- **Assigned task**: From the entries below, copy each line in which the word "startStages" occurs.
----- The data
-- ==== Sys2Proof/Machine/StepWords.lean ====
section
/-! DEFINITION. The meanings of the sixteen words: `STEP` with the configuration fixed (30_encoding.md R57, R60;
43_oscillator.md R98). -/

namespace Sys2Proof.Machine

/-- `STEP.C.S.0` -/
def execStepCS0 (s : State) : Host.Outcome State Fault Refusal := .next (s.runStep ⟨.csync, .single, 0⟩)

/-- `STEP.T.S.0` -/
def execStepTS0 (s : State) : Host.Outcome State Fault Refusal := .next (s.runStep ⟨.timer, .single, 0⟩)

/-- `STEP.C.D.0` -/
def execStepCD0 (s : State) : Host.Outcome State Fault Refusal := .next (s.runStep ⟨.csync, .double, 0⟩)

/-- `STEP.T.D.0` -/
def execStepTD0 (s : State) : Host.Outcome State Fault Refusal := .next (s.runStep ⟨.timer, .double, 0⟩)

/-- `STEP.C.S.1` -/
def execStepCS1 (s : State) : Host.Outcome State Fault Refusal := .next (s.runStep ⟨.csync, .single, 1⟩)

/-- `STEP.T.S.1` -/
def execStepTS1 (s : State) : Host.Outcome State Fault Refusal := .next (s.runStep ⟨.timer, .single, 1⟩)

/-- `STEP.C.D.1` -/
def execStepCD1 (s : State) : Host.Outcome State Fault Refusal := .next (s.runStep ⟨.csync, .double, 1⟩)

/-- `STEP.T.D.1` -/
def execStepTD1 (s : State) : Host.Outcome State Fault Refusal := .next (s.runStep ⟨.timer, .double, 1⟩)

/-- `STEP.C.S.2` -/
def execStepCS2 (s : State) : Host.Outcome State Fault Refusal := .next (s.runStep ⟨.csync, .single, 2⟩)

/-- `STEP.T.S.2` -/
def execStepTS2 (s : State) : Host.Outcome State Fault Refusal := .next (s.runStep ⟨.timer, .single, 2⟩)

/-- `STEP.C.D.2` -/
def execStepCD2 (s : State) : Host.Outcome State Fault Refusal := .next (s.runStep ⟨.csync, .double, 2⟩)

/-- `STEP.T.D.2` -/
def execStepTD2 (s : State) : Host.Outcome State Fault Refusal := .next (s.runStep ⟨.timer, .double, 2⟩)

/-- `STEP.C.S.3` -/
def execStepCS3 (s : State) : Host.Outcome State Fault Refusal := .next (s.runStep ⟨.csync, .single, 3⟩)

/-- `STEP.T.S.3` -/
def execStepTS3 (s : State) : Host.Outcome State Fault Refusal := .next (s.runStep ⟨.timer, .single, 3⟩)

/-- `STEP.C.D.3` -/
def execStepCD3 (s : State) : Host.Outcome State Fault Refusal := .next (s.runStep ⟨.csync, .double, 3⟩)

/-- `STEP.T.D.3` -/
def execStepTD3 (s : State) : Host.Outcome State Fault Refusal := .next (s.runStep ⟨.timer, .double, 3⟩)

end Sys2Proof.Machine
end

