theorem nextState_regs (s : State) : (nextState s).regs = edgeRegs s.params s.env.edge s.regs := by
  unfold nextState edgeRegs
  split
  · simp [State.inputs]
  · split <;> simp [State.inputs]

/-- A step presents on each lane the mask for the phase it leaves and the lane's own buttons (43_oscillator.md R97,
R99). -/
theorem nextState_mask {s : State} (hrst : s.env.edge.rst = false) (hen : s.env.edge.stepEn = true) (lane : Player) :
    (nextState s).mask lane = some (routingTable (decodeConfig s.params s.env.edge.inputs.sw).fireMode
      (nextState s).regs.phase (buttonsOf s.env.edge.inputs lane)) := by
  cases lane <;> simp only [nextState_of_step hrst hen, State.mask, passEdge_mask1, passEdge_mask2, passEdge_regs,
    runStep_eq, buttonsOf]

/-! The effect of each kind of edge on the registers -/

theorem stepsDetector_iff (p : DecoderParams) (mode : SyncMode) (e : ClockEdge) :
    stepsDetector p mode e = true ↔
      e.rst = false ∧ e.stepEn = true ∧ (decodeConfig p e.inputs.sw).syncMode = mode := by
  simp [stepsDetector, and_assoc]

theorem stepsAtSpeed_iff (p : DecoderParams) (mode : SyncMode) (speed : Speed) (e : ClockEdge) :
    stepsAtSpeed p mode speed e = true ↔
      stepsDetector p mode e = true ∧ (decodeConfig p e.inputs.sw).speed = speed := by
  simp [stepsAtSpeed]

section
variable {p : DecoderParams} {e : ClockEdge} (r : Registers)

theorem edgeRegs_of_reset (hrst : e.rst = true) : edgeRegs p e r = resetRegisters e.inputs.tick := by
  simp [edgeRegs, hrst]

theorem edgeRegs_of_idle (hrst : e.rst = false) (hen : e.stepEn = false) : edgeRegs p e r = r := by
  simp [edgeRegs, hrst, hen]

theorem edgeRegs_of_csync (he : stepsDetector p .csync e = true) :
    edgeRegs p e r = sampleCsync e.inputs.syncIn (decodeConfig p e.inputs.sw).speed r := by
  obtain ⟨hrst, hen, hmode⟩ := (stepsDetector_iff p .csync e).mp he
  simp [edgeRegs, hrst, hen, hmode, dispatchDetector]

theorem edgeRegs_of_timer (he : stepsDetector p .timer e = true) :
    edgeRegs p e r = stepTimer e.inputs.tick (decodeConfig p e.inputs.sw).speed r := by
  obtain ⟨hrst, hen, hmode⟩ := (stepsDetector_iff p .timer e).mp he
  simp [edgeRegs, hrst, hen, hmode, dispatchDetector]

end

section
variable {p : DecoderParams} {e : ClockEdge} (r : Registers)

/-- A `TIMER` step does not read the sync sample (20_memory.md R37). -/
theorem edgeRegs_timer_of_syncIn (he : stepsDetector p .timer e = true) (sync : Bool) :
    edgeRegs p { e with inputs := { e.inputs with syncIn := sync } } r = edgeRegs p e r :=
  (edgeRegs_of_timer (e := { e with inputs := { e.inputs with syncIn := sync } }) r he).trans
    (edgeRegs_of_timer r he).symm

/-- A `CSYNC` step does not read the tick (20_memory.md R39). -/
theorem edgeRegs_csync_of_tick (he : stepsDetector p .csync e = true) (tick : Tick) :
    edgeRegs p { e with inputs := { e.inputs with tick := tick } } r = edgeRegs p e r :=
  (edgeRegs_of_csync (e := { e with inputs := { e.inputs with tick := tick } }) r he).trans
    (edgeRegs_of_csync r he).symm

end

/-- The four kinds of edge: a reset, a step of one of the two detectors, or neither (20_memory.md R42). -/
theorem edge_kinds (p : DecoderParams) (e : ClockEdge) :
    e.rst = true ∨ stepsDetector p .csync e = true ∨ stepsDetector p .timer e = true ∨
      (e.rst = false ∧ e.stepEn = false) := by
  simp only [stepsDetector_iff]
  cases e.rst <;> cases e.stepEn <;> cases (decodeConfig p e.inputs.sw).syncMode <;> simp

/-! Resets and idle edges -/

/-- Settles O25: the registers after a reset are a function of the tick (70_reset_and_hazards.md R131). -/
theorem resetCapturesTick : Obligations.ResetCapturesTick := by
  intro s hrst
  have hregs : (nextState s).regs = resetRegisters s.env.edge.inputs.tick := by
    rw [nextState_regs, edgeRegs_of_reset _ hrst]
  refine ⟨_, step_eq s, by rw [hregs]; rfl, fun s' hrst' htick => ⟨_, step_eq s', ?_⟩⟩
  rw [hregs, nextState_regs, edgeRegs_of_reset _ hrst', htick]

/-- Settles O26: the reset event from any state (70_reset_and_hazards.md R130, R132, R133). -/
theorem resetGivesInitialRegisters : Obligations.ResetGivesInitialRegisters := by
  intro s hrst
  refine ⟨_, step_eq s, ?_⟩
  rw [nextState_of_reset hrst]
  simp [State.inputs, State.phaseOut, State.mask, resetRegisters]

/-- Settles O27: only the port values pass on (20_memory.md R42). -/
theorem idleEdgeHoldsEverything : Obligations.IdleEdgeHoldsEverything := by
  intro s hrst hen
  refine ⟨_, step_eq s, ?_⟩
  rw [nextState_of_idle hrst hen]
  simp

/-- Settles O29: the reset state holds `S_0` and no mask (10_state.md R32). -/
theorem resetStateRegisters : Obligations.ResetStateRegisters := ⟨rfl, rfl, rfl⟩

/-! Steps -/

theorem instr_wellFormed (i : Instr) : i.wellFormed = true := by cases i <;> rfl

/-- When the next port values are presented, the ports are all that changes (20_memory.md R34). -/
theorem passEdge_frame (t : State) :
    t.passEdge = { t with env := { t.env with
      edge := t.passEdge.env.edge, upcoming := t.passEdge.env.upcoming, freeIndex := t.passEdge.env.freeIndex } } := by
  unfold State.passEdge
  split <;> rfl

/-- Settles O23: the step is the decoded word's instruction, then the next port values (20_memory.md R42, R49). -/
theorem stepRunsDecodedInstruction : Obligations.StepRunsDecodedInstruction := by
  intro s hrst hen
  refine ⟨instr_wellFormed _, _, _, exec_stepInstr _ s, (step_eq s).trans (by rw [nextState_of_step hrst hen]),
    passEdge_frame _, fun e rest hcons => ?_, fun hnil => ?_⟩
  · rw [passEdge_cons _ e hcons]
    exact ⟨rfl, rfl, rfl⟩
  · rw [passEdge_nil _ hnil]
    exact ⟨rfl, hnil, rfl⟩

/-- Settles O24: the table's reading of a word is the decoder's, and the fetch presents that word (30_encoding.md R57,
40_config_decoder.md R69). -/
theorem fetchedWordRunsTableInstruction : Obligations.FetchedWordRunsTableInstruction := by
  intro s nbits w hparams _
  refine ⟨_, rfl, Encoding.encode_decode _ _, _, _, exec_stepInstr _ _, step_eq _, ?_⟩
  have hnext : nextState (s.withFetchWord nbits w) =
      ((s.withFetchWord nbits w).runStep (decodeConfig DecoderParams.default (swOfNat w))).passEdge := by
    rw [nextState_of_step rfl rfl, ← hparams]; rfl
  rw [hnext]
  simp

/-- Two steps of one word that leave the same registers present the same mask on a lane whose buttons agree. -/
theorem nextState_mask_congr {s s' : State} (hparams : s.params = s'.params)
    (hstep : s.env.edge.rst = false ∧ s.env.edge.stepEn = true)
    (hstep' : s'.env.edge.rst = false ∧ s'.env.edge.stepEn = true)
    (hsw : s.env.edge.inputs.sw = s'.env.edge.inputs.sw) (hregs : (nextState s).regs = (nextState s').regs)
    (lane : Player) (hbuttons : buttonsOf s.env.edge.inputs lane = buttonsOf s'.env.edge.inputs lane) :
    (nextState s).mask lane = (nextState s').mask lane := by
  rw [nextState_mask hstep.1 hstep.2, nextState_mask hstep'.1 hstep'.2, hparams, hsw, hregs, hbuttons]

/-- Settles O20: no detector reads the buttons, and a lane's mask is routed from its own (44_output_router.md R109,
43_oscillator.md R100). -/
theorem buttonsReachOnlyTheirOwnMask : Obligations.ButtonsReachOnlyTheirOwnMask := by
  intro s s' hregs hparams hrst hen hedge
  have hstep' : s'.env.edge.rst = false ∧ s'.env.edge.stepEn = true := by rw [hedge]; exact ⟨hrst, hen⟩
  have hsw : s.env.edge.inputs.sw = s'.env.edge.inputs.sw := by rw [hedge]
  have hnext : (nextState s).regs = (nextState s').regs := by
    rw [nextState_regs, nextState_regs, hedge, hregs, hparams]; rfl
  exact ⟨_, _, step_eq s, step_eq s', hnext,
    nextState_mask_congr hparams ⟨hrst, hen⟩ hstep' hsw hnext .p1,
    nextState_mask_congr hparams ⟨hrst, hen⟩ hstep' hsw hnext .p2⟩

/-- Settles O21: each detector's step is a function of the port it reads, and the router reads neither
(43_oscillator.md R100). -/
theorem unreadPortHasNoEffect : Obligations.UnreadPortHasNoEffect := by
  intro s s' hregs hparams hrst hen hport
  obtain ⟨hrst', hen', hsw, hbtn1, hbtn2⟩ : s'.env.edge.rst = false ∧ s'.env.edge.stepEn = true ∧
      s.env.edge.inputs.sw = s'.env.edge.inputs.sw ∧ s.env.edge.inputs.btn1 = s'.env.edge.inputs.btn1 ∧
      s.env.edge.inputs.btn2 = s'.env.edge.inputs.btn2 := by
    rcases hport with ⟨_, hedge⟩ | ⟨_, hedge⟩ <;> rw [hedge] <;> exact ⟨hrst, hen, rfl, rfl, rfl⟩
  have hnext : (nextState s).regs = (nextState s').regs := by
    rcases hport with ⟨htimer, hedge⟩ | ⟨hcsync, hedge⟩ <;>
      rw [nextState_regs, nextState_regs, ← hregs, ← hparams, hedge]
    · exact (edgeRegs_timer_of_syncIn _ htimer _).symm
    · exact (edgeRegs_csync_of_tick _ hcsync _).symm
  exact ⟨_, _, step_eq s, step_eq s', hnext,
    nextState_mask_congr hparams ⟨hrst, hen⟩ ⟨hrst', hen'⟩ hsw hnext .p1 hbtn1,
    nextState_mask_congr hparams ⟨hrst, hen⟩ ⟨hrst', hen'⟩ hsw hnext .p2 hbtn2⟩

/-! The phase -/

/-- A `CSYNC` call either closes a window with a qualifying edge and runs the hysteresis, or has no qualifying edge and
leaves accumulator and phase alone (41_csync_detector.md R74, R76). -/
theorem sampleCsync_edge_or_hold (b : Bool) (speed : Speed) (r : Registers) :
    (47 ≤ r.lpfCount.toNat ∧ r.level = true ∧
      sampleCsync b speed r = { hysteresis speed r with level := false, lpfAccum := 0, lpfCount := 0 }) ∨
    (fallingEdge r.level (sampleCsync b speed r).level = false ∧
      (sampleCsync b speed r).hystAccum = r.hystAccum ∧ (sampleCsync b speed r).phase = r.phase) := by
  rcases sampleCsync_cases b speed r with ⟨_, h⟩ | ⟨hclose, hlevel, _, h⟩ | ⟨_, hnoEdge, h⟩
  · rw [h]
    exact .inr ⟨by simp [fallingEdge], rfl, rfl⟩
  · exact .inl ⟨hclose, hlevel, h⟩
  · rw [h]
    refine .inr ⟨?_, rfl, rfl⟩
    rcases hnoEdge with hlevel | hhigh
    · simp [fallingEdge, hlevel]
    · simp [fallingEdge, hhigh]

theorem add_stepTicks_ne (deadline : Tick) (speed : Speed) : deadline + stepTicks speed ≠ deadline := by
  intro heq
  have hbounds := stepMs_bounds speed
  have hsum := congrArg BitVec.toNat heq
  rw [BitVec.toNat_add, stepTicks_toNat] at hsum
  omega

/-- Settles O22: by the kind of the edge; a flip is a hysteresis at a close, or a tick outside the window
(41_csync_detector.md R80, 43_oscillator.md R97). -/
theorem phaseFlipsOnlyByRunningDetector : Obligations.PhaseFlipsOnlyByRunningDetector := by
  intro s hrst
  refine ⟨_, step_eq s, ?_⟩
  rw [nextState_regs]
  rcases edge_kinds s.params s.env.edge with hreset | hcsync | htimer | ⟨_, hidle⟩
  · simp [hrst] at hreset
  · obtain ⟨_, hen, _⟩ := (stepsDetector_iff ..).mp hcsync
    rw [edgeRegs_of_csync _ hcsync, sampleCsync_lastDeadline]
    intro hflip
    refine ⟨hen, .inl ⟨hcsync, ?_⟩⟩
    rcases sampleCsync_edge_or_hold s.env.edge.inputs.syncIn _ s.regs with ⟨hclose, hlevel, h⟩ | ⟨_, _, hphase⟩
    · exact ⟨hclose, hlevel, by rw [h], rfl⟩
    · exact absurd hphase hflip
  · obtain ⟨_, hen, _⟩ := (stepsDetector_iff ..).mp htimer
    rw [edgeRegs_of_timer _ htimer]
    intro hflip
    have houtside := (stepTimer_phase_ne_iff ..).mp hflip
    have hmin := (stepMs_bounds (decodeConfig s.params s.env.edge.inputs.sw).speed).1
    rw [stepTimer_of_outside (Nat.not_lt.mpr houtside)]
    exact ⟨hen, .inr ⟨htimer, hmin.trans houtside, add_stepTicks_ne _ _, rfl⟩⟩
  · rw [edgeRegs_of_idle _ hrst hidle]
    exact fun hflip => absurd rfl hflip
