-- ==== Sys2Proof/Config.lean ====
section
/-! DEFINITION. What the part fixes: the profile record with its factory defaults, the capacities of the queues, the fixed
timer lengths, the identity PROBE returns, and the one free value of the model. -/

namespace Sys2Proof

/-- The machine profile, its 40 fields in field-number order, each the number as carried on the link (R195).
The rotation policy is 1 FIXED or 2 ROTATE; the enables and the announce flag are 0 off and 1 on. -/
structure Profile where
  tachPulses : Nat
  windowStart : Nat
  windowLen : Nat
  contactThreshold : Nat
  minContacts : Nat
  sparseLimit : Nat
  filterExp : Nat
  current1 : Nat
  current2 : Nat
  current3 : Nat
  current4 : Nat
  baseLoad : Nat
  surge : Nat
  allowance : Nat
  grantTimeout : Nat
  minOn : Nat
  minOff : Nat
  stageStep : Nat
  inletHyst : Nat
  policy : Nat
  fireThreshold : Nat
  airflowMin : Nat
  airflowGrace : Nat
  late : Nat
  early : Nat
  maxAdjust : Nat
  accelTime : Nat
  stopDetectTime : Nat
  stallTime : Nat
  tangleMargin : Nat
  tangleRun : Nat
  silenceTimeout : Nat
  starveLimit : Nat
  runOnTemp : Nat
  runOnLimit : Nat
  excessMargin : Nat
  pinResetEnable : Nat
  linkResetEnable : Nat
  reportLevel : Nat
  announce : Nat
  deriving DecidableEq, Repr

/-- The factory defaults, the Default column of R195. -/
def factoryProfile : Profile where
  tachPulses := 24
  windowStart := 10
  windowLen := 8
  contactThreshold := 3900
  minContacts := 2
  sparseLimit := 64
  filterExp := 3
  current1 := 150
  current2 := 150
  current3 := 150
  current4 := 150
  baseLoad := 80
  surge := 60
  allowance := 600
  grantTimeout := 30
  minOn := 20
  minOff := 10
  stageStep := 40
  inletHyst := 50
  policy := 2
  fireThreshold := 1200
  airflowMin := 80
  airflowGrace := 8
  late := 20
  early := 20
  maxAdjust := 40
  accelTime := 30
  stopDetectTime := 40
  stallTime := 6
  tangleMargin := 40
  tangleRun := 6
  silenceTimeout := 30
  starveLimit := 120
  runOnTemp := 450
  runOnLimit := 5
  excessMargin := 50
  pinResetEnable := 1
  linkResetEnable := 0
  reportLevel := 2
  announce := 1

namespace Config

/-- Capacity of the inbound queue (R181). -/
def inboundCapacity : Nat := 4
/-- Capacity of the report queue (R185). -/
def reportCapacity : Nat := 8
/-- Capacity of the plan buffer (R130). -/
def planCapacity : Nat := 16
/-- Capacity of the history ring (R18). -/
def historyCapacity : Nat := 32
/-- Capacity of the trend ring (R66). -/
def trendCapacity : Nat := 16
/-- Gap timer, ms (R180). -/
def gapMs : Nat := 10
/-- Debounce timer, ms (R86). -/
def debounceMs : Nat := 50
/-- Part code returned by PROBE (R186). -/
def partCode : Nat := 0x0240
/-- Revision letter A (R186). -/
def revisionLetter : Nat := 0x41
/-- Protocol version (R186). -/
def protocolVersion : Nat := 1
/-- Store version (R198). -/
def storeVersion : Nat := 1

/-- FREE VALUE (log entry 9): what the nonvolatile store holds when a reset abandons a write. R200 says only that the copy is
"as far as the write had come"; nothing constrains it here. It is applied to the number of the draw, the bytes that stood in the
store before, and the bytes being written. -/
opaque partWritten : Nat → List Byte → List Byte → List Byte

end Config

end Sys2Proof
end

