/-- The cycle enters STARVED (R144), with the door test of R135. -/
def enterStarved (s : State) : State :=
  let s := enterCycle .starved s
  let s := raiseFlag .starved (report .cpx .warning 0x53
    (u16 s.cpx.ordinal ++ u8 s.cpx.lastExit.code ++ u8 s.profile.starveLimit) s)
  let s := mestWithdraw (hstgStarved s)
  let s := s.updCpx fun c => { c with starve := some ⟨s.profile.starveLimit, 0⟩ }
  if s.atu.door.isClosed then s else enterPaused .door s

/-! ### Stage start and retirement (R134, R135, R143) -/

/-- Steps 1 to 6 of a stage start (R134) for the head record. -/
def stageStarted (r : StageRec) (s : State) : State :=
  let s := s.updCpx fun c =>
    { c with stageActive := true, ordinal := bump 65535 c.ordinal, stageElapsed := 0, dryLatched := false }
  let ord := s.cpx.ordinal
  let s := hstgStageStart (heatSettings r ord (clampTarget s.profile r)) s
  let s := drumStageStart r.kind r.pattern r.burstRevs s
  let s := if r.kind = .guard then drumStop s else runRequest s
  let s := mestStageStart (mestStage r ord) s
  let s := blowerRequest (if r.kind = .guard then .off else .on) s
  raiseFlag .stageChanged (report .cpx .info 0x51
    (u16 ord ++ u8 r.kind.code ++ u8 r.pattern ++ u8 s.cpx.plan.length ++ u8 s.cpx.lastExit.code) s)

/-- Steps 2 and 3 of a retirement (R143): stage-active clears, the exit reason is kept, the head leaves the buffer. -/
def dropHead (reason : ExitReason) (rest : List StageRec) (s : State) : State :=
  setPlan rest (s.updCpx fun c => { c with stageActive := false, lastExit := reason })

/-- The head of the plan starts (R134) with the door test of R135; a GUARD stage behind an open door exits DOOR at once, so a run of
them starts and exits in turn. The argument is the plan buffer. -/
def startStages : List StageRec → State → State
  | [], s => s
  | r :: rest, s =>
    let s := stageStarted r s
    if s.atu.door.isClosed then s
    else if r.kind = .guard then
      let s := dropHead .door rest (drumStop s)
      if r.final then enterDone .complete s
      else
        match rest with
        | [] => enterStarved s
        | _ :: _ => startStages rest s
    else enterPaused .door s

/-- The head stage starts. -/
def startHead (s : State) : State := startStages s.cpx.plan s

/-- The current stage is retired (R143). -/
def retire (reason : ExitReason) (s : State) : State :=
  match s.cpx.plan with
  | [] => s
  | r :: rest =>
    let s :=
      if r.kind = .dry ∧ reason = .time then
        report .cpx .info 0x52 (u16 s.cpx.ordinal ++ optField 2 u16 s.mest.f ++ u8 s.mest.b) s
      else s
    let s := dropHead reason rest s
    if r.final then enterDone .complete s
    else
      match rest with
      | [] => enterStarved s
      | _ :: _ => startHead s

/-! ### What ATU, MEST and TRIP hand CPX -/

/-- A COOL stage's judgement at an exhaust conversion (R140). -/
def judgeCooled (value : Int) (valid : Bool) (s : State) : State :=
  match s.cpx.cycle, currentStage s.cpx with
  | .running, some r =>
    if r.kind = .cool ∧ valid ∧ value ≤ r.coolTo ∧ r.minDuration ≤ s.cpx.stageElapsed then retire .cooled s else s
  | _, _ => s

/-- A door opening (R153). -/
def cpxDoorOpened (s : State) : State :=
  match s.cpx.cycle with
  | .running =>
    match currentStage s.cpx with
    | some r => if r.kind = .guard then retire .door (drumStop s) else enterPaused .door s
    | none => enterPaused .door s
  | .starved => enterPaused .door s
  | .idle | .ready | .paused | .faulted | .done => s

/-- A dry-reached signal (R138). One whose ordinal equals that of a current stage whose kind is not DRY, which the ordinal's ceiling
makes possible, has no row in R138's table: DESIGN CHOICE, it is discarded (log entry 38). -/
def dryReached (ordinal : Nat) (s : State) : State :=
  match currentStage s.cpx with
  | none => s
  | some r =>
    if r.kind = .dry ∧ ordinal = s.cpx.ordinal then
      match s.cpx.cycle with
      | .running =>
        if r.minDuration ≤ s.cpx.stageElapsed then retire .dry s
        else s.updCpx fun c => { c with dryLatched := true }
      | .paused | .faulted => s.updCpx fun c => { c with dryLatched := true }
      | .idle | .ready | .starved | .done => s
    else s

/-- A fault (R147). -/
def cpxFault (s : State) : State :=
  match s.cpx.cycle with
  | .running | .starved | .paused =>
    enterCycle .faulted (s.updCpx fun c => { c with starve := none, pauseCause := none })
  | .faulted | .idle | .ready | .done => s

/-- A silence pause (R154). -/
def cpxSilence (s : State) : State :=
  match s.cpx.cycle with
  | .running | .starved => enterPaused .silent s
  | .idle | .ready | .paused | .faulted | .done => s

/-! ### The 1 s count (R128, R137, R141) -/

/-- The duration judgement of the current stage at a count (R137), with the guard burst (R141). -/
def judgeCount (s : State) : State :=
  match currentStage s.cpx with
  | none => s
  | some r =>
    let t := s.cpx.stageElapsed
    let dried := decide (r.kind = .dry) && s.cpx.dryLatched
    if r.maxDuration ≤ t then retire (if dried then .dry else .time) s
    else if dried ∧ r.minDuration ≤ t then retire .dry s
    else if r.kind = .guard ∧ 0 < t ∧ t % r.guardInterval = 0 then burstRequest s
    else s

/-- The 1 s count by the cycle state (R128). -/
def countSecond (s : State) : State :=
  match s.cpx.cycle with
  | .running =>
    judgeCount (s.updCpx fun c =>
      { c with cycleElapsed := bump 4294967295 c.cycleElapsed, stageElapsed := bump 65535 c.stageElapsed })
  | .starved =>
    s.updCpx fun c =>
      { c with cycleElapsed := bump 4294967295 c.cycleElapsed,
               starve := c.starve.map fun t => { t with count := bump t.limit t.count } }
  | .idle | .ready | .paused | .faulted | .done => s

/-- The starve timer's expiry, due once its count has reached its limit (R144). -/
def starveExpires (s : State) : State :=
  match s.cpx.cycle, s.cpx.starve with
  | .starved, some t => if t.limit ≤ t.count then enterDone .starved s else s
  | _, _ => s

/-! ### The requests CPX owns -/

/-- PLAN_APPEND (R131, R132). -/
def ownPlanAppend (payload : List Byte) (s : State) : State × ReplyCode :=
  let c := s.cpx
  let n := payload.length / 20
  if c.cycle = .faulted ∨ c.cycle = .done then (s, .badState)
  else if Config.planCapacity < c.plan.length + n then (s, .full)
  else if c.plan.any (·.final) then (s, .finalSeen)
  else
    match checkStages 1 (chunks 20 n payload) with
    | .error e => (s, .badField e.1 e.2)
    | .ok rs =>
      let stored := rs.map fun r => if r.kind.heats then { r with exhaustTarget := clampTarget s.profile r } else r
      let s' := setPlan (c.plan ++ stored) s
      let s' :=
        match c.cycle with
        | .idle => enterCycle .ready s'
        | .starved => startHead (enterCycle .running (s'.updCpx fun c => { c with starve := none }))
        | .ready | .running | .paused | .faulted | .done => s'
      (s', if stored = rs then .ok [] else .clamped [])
----------
- **Result of this task**:
def startStages : List StageRec → State → State
        | _ :: _ => startStages rest s
def startHead (s : State) : State := startStages s.cpx.plan s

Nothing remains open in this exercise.